_TASK PROMPT_. Produce as output only the lines below starting at the line with "host write. -/" and continuing through the line with "theorem test_wf_accepts_the_bounds : (Instr.hop", each one exactly as written.

Collected data:

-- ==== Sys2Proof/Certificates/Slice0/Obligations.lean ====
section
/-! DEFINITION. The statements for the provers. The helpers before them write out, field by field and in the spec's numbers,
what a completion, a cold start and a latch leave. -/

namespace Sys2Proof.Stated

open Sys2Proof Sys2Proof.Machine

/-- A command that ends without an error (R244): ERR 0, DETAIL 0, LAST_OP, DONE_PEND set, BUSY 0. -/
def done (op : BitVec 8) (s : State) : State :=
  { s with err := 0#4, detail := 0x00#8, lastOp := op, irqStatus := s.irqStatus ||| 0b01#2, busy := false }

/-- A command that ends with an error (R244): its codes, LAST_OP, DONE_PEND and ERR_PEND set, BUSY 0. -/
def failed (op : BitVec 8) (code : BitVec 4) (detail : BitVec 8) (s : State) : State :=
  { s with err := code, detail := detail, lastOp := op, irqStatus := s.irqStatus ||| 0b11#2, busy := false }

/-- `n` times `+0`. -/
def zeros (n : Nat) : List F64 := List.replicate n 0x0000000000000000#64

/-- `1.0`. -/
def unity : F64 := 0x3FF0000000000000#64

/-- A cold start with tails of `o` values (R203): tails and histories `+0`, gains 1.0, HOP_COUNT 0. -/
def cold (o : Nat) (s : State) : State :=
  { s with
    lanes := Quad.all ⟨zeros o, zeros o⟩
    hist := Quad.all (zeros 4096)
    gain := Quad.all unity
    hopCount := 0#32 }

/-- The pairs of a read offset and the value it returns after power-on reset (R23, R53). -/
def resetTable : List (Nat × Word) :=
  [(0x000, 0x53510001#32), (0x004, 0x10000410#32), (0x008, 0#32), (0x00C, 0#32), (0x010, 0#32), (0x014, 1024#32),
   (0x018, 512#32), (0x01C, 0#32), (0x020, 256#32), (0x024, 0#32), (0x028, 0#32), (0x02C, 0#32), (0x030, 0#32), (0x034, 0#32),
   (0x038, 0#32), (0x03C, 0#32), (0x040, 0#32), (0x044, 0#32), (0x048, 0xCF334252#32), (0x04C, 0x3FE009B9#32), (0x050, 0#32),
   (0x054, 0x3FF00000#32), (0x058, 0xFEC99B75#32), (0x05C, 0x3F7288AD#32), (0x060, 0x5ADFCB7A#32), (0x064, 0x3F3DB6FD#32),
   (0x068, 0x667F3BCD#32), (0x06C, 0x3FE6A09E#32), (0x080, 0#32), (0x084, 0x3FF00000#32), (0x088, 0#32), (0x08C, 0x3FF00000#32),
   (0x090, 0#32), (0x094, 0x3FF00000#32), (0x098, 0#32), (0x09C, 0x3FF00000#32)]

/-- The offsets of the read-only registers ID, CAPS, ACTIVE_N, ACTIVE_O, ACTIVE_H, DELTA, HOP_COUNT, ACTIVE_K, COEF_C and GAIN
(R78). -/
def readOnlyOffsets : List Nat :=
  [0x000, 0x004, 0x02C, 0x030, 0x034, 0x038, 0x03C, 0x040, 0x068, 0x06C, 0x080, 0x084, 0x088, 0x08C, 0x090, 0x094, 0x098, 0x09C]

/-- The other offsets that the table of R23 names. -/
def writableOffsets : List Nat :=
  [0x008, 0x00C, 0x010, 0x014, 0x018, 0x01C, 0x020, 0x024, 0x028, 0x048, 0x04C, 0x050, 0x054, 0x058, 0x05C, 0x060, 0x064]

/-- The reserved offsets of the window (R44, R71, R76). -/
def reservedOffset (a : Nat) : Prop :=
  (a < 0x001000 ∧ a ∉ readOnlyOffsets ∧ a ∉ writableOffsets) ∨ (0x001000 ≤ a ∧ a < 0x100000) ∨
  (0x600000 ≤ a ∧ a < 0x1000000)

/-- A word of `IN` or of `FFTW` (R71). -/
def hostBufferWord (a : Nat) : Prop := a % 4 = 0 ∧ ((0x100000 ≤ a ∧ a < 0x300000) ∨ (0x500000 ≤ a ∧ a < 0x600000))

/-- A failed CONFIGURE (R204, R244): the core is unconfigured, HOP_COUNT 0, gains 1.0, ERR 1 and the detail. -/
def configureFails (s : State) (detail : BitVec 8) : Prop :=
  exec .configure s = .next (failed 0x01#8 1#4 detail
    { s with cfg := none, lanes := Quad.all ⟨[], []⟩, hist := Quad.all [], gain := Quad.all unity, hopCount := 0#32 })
--
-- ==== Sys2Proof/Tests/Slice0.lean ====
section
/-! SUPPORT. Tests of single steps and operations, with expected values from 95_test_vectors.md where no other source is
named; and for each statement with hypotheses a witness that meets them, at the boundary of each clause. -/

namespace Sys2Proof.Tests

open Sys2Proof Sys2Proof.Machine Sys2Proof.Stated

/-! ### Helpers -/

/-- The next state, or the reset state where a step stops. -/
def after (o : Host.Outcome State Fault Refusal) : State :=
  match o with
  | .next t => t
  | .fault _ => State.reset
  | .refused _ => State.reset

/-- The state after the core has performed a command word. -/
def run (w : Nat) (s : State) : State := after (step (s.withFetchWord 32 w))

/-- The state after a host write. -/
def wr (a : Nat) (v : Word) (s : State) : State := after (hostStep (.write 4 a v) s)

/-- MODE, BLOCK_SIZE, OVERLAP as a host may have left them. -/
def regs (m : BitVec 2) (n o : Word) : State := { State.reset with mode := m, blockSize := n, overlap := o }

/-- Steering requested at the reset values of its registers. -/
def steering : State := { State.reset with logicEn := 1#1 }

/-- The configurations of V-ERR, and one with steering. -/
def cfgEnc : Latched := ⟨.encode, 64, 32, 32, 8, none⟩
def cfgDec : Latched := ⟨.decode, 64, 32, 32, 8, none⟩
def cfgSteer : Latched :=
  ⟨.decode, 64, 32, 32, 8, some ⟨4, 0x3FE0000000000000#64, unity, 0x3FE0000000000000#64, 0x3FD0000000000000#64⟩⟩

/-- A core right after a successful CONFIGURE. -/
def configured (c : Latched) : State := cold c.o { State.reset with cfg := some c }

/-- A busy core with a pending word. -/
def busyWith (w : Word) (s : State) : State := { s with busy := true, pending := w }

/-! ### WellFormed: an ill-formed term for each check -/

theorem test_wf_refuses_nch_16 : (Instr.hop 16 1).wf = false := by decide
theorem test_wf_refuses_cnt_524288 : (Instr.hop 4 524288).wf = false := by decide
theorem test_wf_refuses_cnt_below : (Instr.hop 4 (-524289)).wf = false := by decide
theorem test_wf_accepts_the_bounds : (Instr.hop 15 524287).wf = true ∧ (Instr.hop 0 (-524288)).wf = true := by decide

_SOLUTION_.
/-- The state after a host write. -/
def wr (a : Nat) (v : Word) (s : State) : State := after (hostStep (.write 4 a v) s)

/-- MODE, BLOCK_SIZE, OVERLAP as a host may have left them. -/
def regs (m : BitVec 2) (n o : Word) : State := { State.reset with mode := m, blockSize := n, overlap := o }

/-- Steering requested at the reset values of its registers. -/
def steering : State := { State.reset with logicEn := 1#1 }

/-- The configurations of V-ERR, and one with steering. -/
def cfgEnc : Latched := ⟨.encode, 64, 32, 32, 8, none⟩
def cfgDec : Latched := ⟨.decode, 64, 32, 32, 8, none⟩
def cfgSteer : Latched :=
  ⟨.decode, 64, 32, 32, 8, some ⟨4, 0x3FE0000000000000#64, unity, 0x3FE0000000000000#64, 0x3FD0000000000000#64⟩⟩

/-- A core right after a successful CONFIGURE. -/
def configured (c : Latched) : State := cold c.o { State.reset with cfg := some c }

/-- A busy core with a pending word. -/
def busyWith (w : Word) (s : State) : State := { s with busy := true, pending := w }

/-! ### WellFormed: an ill-formed term for each check -/

theorem test_wf_refuses_nch_16 : (Instr.hop 16 1).wf = false := by decide
theorem test_wf_refuses_cnt_524288 : (Instr.hop 4 524288).wf = false := by decide
theorem test_wf_refuses_cnt_below : (Instr.hop 4 (-524289)).wf = false := by decide
theorem test_wf_accepts_the_bounds : (Instr.hop 15 524287).wf = true ∧ (Instr.hop 0 (-524288)).wf = true := by decide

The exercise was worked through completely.